In January 2025, the United States issued an unprecedented freeze on U.S. international development and humanitarian assistance. This decision affected all financial support disbursed by the United States Agency for International Development (USAID). Around seven weeks later, the U.S. government announced the cancellation of more than 80 percent of all USAID programs globally and shortly after signaled that the agency would be disbanded.
These moves, as well as similar decisions to reduce aid by other OECD nations, have generated unprecedented global alarm and a devastating human impact, sparking commentary from some that this is an existential moment for the international development and humanitarian sector. At the same time U.S. tariffs are set to devastate developing countries and potentially spark a global recession – if not a great depression – even if levels remain at the current 10 percent rate.
The rapid and disruptive actions of Washington mean that existing gaps in funding for humanitarian, development, and governance-related programming across the globe have grown even larger. Fundamentally, this will result in an increasingly compounding cycle of unmet humanitarian and development needs.

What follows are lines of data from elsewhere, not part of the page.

/-- 09 R270: a cell waiting under BRANCH finishes when every input of its two arms holds DONE. -/
def execBranchCellFinish (e : Nat) (s : State) : Out :=
  .next (match active s e, (elem s e).branch with
    | some (d, _, _), some j =>
      let x := elem s e
      let ins := ports.filter (fun p => (x.inSet (x.next0 j)).contains p || (x.inSet (x.next1 j)).contains p)
      let outs := ports.filter (fun p => x.actCtx.any (fun i => (x.outSet i).contains p) && !x.doneOut.contains p)
      if ins.isEmpty || !ins.all (fun p => (x.head p).any (fun t => t.kind == 8)) || !outs.all x.room then s
      else
        let td := lowestTd x ins
        let ch := if x.chmode j then ((ins.head?.bind x.head).map (fun t => t.ch)).getD 0 else x.och j
        putFired d e ((emitDone outs ch td (ins.foldl takeBurst x)).finish td) s
    | _, _ => s)

end Sys2Proof.Machine
end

In addition to direct funding, the United States was also a significant funder to multilateral institutions that conduct work in the Pacific, including the Asian Development Bank, the World Bank and the United Nations Population Fund (UNFPA). The U.S. historically has also been the largest lender to the World Bank’s lending arm, the International Development Association.
Bilateral funding arrangements, identified by research from the Center for Global Development, show significant drawdowns in development and humanitarian assistance, including 100 percent of prior USAID funding cut for Papua New Guinea, Timor-Leste, Vanuatu, Palau, Fiji, and Solomon Islands. This represents a notable drop in development assistance to these countries, especially when humanitarian needs are rising and the impacts of climate change are getting even worse.
During this unprecedented shift, the Australian government and NGOs should look at increasing support to local NGOs and civil society organizations. The Australian government’s promised Civil Society Fund could be positioned as a valuable tool at this time, but certainly more can and should be done.
As the Australian NGO peak body, unsurprisingly, we at the Australian Council for International Development have heard from our members that the impact on NGOs following the U.S. funding freeze and cuts has been extremely challenging. But what has been overlooked in much of the media coverage is the massive impact on local civil society organizations.
Local partners are an essential part of the development process. They are typically deeply embedded within communities, with their relationships often spanning several decades or even centuries. Funding freezes are impacting local NGOs across the region, with organizations at risk of losing local staff and even facing insolvency.
This uncertainty not only challenges the viability of projects and greatly impacts the people it serves, but it is a step backwards for the humanitarian and development sector, which is working towards the goal of being more locally led. This commitment to local partners is also noted as a priority in the Australian government’s commitments to locally led development within the International Development Policy.
A recent survey from the International Council of Voluntary Agencies (ICVA) painted a stark picture for CSOs. The question facing governments like Australia will be whether to take intentional steps to step up its commitment localization efforts given the challenges facing local communities.
The ICVA survey also identified immense impacts at the country level, including Papua New Guinea, where 86,000 people in high-risk disaster areas will lose access to assistance in recovering from earthquakes, tsunamis, volcanic eruptions, flooding, and landslides. That means disaster response initiatives, like the one that followed the tragic landslides in Enga Province last year, would be further weakened.
In Myanmar, the impacts of the funding freeze have also been devastating. Between 2019-2024, the United States provided around 25-40 percent of all humanitarian funding to the country. Over one-third – 37 percent – of the country’s 54 million people are projected to require assistance in 2025. The funding freeze impacted programs that previously received waivers. The most-impacted sector is health, with cuts to malaria, tuberculosis, HIV treatment and prevention, and sexual and reproductive healthcare. This has devasted the lives of millions, particularly those living along the Thai-Myanmar border.
As many Global South thought leaders and movements have highlighted over the recent weeks, this global funding crisis provides an opportunity to reimagine the entire aid ecosystem in ways that truly embrace the commitment to shifting power and locally led development.
As local organizations and the communities they serve shoulder the greatest risks from donor retreat, it is critical that donor governments’ and NGO’s support to local partners evolves in a time of retreat. As donors withdraw from the region, Australia and the NGO sector can play a role in supporting local civil society and ensure that greater core funding is utilized to ensure projects can be implemented. Australia should seek to fill the gap, work with like-minded coalitions and leverage areas of development and humanitarian expertise.